Absolutely, old is old and I wish I had new!!!!!

Would it not be the same with the Dupont No. 2 powder and Sharpshooter powder tests? Question is, if the velocity increases with "newer" powder, the pressures would also have to increase. Meaning that if the 1963 loads should create higher pressures/velocities, then all of the other old powders tested (pending deterioration) would also have to increase?

If the 1963 loads are decreasing in quality, would the 1960's and 1979 factory loads also possibly be effected?

If this barrel is "larger in specs" (more than likely so) than a legitimate test barrel, then all pressures and velocities would have to move linier in correction, right?

The 1917 data shows the HV proofs pressures for the 92' at 30% above service pressures and the 44 loads for the 73' at 25% above service pressures.

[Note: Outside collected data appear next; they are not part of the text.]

/-- A system register is 64 bits wide (R350). -/
def srWide (n : Nat) : Bool := n = 0x10 || n = 0x300 || n = 0x304 || n = 0x306
/-- The system register can be read (R350). -/
def srReadable (n : Nat) : Bool :=
  n = 0 || n = 1 || (8 ≤ n && n < 16) || n = 0x10 || n = 0x40 || n = 0x41 || (0x100 ≤ n && n < 0x208)
  || n = 0x300 || n = 0x302 || n = 0x304 || n = 0x306
/-- The system register can be written (R350). -/
def srWritable (n : Nat) : Bool :=
  n = 0 || n = 1 || (8 ≤ n && n < 16) || n = 0x10 || (0x100 ≤ n && n < 0x208)

/-- The shape of an MTS (R349, R350). -/
def shMts (f : Fields) : Shape :=
  { a := wide f.mW, lay := .immM (mskW + 4095)
    extra := [(!srWritable f.sr || f.mW ≠ srWide f.sr, 10, .imm)] }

Related to the probability of "old powder", lets compare those years.

20" barrel .428", a;; factory loads are .4255" Winchester and .426" Remington

1963 Proof - 1,407fps @ 11,964psi x25% = 2,991psi -/= 8,973psi service load...can't be right....see below.
1975 Rem - 1,123fps @ 10,542psi x 25% = 2,635.5psi +/= 13,177.5psi proof load?
1979 Win - 1,012fps @ 7,318psi x 25% = 1,829.5psi +/= 9,147.5psi proof proof load?

Theoretically, ?

1963 Proof - 11,000psi + 25% = 13,750psi proof?
So in a perfect world, there could be a 1,786psi decline from age?

As expected, I got tons more questions out of these tests than answers!!!!

My favorite question is that, why during my tests do the black powder loads exceed advertised and all smokeless loads fall short of advertised, even new modern loads? There is a consistent pattern there....I think.

I guess we would have to have the 1963 data showing exactly what the proof pressures registered.


Another interesting note was the 44 WHV replication loads with the correct charge of 19.6gr of Sharpshooter. No deterioration there......

1,564fps advertised, 1,568fps tested, 18,000cup advertised, 18,420cup tested

 

[stagpanther]

Question is, if the velocity increases with "newer" powder, the pressures would also have to increase.

Not necessarily strictly correlated from what I've seen. Pressure trace's website has examples of "secondary" pressure spikes down the bore that may be related to a column of powder behind the bullet going off behind the bullet while it's still in the bore. There's also a theoretical pressure wave that "ricochets" down the bore to the muzzle and back, forgot what it was called but unclenick is far more more knowledgable than I on these things and perhaps might further enlighten.

 

[Unclenick]

Would it not be the same with the Dupont No. 2 powder and Sharpshooter powder tests? Question is, if the velocity increases with "newer" powder, the pressures would also have to increase. Meaning that if the 1963 loads should create higher pressures/velocities, then all of the other old powders tested (pending deterioration) would also have to increase?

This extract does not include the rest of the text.